# Anyone used Hi-Yield or Compare N Save Glyphosate?



## Green (Dec 24, 2017)

Anyone used either of these Glyphosate brands? How well did they work?

Also, if there is a different brand that is widely available in 32-oz that you like, please suggest it.


----------



## Ware (Jan 28, 2017)

Any of the 41% concentrates should do the trick. The Compare-N-Save looks like it's the cheapest 32oz option on Amazon.


----------



## gm560 (Feb 22, 2018)

Green said:


> Anyone used either of these Glyphosate brands? How well did they work?
> 
> Also, if there is a different brand that is widely available in 32-oz that you like, please suggest it.


Yup. I used compare-n-save. It killed the heck out of green things just like name brand. I have also used HDX brand, which I think they have stopped making and now carry compare-n-save at HD. I think gly is pretty ubiquitous, but one good thing about compare-n-save is it comes premixed with NIS already in them, so no need to futz with that.


----------



## Green (Dec 24, 2017)

gm560 said:


> I have also used HDX brand, which I think they have stopped making and now carry compare-n-save at HD. I think gly is pretty ubiquitous, but one good thing about compare-n-save is it comes premixed with NIS already in them, so no need to futz with that.
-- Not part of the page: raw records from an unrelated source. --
-- ==== Sys2Proof/Laws/PerInstr.lean ====
section
/-! SUPPORT. Per constructor: decoding the fields of an encodable instruction gives it back. -/

namespace Sys2Proof.Laws.RoundTrip

/-- The fields that the encoder writes for a well-formed instruction decode to it. -/
def Statement (i : Instr) : Prop := ∀ r, i.wf = true → encodeRaw i = some r → decodeRaw r = .ok i
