/-! ## What the service of waiting accesses leaves of the pools -/

/-- Blocks, lists, quotas and administration registers are as they were. -/
structure PoolsKept (s t : State) : Prop where
  hbm   : t.hbm = s.hbm
  admin : t.admin = s.admin

theorem PoolsKept.refl (s : State) : PoolsKept s s := ⟨rfl, rfl⟩

theorem PoolsKept.trans {s t u : State} (h : PoolsKept s t) (k : PoolsKept t u) : PoolsKept s u :=
  ⟨k.hbm.trans h.hbm, k.admin.trans h.admin⟩

theorem PoolsKept.ite {s t u : State} {p : Prop} [Decidable p] (h : PoolsKept s t) (k : PoolsKept s u) : PoolsKept s (if p then t else u) := by
  split
  · exact h
  · exact k

theorem PoolsKept.foldl {α : Type} {f : State → α → State} (hf : ∀ s a, PoolsKept s (f s a)) (l : List α) (s : State) : PoolsKept s (l.foldl f s) := by
  induction l generalizing s with
  | nil => exact .refl s
  | cons a l ih => exact (hf s a).trans (ih _)

theorem poolsKept_onlyTables {s t : State} (h : OnlyTables s t) : PoolsKept s t := by
  refine ⟨?_, ?_⟩
  · have := congrArg State.hbm h.rest
    exact this
  · have := congrArg State.admin h.rest
    exact this

theorem poolsKept_close (s : State) (ctx : Nat) (failed : Bool) (code : Nat) : PoolsKept s (s.close ctx failed code) := by
  obtain ⟨⟨_, _, _, _, _, h⟩, -⟩ := close_frame s ctx failed code
  rw [h]
  exact ⟨rfl, rfl⟩

theorem poolsKept_takeTrap (s : State) (ctx cause : Nat) (tval pc : W64) (info : Option FaultInfo) :
    PoolsKept s (s.takeTrap ctx cause tval pc info) := by
  have hn : PoolsKept s (s.trapNoted ctx cause tval pc) := ⟨rfl, rfl⟩
  have two (c d : Ctx) : PoolsKept s ((s.setCtx ctx c).setCtx ctx d) := ⟨rfl, rfl⟩
  rw [takeTrap_eq]
  exact .ite (two ..) (.ite (two ..) (.ite (two ..) (hn.trans (poolsKept_close ..))))

theorem poolsKept_endAsFail (s : State) (ctx hnum cause : Nat) (tval : W64) : PoolsKept s (s.endAsFail ctx hnum cause tval) := by
  unfold State.endAsFail
  split
  · exact ⟨rfl, rfl⟩
  · split
    · exact .ite (poolsKept_close ..) (.refl s)
    · exact .refl s

theorem poolsKept_poisonStop (s : State) (f : Flight) : PoolsKept s (s.poisonStop f) := by
  have hd : PoolsKept s (s.dropFlight f.id) := ⟨rfl, rfl⟩
  have hs (u : State) : PoolsKept u (u.dropStall f.ctx f.until_) := ⟨rfl, rfl⟩
  unfold State.poisonStop
  refine .ite hd ?_
  split
  · exact hd.trans (poolsKept_endAsFail ..)
  · exact (hd.trans (hs _)).trans (poolsKept_takeTrap ..)

theorem poolsKept_fillLine (s : State) (cl key : Nat) : PoolsKept s (s.fillLine cl key).1 := by
  have hm : PoolsKept s (s.makeRoom cl) := by
    unfold State.makeRoom
    split
    · exact .refl s
    · refine .ite (.refl s) ?_
      split <;> exact ⟨rfl, rfl⟩
  unfold State.fillLine
  split
  · exact .refl s
  · exact hm.trans ⟨rfl, rfl⟩

theorem poolsKept_fetchData (s : State) (f : Flight) : PoolsKept s (s.fetchData f).1 := by
  unfold State.fetchData
  split
  · exact poolsKept_fillLine ..
  · exact .refl s

theorem poolsKept_clearPoison (s : State) (k n : Nat) : PoolsKept s (s.clearPoison k n) := by
  obtain ⟨_, h⟩ := clearPoison_frame s k n
  rw [h]
  exact ⟨rfl, rfl⟩

theorem poolsKept_storeData (s : State) (f : Flight) (v : Nat) : PoolsKept s (s.storeData f v) := by
  have hw (u : State) (cl key n v : Nat) : PoolsKept u (u.cacheWrite cl key n v) := (poolsKept_fillLine u cl key).trans ⟨rfl, rfl⟩
  have hm : PoolsKept s (s.write f.key f.size v) := ⟨rfl, rfl⟩
  unfold State.storeData
  dsimp only
  exact (PoolsKept.ite (hw ..) hm).trans (poolsKept_clearPoison ..)

theorem poolsKept_landed (s : State) (f : Flight) : PoolsKept s (s.landed f) := by
  obtain ⟨_, h⟩ := landed_frame s f
  rw [h]
  exact ⟨rfl, rfl⟩

theorem poolsKept_replyTo (s : State) (ctx : Nat) (dst : Option Nat) (v : W64) : PoolsKept s (s.replyTo ctx dst v) := by
  obtain ⟨_, h⟩ := replyTo_frame s ctx dst v
  rw [h]
  exact ⟨rfl, rfl⟩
Yeah, that's what I had/have, but it's going to be finishing up with this next project.

My HD no longer stocks gly, but I can order it and have it shipped to the store to pickup.

@Ware, I agree. I've only used the HDX, and before that, the Roundup with diquat, though.

I think I'll go with the C-n-S brand since it's a known quantity. If I can find the label for the Hi Yield that can be ordered through Ace to verify it's just 41% with no additives, I might get that instead.

Anyone else, feel free to add to the discussion in the meantime.


----------